"Bool" is the word to look for; say how many lines of the listing below contain it, and nothing else.
[Data records]
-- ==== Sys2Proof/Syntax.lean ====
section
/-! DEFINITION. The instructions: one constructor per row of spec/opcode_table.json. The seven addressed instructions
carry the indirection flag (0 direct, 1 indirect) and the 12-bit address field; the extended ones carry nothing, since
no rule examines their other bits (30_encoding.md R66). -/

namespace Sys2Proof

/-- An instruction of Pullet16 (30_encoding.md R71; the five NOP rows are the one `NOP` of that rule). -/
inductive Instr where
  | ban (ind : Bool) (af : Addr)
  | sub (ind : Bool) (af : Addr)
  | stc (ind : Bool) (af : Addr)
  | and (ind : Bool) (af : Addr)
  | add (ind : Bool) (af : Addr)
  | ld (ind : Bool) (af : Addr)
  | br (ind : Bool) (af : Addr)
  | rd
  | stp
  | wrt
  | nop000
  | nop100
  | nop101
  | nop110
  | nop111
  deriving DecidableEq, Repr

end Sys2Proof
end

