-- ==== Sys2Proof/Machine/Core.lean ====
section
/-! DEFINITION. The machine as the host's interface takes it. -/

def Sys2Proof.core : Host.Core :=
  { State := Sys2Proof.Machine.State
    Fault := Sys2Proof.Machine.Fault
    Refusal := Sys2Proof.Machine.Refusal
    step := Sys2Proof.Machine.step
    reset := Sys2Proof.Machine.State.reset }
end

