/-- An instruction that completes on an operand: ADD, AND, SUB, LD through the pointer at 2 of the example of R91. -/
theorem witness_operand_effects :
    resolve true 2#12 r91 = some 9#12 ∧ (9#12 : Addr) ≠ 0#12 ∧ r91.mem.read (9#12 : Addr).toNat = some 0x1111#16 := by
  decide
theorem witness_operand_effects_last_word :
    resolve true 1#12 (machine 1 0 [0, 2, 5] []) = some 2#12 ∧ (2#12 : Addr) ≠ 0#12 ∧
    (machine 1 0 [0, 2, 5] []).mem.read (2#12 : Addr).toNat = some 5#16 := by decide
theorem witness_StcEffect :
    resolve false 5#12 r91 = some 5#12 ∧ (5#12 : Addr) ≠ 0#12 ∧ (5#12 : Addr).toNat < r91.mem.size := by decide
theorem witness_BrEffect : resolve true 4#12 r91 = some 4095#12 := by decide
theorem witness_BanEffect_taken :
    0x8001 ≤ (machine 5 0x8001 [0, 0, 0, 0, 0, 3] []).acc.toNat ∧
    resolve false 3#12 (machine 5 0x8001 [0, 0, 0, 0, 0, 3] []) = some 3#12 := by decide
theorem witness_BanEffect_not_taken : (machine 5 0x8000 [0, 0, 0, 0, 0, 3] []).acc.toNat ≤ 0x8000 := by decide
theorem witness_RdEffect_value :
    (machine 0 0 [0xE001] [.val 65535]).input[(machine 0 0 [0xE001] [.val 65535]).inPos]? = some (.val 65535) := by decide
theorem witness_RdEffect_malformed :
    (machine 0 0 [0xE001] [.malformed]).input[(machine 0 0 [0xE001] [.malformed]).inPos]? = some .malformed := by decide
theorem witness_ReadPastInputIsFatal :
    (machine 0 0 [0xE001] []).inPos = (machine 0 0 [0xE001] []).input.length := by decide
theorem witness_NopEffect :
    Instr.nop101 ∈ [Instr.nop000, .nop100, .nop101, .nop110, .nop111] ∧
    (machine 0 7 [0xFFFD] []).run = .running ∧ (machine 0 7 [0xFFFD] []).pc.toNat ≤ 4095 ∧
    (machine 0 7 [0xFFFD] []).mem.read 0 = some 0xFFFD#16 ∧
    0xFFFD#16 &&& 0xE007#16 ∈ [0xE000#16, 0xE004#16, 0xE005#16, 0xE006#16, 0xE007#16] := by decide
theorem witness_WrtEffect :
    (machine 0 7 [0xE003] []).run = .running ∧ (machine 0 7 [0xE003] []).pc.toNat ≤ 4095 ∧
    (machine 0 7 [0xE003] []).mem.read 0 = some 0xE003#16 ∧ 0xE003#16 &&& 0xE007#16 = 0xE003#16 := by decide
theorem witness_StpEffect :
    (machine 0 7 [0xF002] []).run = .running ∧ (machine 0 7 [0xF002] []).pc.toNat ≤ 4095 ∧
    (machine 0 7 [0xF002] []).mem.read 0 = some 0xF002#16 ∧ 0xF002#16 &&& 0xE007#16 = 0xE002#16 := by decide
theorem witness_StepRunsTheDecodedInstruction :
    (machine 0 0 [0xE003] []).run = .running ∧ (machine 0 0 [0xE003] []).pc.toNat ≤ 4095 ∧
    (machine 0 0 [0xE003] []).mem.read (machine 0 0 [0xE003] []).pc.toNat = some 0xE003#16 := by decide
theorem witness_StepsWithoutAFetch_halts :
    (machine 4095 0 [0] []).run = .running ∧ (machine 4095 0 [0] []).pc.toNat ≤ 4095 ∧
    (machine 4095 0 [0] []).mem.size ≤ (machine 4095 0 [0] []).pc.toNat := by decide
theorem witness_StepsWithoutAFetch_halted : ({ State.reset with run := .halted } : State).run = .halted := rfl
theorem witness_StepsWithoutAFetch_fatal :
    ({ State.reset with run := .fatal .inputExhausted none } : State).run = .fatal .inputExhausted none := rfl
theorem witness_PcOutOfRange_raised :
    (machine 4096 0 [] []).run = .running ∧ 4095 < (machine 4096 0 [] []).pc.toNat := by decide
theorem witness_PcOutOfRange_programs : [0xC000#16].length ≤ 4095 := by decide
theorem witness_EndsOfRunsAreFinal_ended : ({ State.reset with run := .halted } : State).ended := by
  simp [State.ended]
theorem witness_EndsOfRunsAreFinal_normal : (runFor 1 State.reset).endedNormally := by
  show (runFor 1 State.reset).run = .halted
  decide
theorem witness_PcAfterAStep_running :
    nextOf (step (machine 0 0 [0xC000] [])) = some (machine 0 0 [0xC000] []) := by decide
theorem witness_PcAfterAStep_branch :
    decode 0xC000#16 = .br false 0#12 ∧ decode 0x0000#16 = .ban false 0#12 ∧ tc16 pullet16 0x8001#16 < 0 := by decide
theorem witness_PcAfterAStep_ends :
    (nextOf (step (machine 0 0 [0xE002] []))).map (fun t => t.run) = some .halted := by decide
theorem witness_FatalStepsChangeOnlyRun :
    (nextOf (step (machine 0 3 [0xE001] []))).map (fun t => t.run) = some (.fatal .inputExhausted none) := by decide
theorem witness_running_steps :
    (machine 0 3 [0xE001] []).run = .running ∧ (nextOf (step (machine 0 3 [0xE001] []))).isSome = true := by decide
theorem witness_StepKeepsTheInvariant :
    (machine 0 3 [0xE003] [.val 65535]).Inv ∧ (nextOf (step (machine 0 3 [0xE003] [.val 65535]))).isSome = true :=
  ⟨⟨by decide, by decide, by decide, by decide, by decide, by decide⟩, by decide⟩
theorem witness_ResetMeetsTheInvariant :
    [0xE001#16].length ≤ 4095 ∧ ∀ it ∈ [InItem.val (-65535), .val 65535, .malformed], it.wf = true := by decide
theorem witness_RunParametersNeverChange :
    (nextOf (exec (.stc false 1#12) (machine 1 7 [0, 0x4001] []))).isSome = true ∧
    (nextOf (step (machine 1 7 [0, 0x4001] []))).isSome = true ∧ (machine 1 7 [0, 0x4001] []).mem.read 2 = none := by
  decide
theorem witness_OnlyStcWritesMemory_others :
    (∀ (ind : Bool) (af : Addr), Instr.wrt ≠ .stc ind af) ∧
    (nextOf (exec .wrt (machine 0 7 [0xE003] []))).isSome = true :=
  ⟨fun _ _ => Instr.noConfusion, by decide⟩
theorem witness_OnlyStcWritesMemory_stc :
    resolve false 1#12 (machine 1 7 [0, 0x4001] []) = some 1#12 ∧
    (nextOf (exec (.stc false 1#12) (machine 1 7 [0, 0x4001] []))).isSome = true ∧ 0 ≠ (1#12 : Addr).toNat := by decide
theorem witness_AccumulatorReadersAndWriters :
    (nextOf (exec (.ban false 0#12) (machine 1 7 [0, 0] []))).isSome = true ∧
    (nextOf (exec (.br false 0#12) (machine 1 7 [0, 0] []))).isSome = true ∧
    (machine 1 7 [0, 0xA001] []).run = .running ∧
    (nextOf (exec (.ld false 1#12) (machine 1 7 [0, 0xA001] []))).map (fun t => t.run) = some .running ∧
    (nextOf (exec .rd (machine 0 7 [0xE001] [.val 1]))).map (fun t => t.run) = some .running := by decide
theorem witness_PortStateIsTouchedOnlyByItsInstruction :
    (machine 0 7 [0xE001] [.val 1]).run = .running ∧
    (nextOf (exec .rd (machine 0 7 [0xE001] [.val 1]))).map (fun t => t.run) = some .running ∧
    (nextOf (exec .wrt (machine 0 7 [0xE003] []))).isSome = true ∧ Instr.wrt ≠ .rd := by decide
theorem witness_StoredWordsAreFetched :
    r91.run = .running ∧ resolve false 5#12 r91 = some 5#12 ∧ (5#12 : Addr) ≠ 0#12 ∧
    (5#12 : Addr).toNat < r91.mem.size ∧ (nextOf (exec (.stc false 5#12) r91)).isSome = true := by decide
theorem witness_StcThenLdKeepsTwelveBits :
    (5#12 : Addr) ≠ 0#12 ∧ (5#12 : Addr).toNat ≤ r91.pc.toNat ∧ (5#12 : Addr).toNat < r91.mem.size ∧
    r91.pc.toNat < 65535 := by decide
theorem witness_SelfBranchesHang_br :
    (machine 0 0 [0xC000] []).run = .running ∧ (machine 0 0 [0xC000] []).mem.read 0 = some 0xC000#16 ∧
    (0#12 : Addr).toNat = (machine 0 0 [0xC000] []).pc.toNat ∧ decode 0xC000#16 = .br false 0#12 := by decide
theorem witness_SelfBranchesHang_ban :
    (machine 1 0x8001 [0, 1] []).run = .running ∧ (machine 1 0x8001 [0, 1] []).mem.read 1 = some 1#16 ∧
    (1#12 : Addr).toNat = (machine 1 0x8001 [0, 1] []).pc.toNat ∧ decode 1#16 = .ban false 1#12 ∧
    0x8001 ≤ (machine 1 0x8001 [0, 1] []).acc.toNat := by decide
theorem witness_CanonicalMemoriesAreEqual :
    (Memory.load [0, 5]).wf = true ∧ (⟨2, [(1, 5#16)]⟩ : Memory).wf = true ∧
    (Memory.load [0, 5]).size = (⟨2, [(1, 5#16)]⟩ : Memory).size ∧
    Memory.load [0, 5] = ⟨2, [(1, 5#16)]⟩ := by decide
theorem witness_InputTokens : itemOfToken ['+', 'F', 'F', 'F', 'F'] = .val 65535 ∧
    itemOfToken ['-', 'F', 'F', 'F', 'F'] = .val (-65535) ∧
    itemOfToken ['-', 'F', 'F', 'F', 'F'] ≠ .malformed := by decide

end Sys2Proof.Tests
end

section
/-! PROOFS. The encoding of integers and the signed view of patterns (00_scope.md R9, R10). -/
[/Data records]
• [Solution to this problem]
8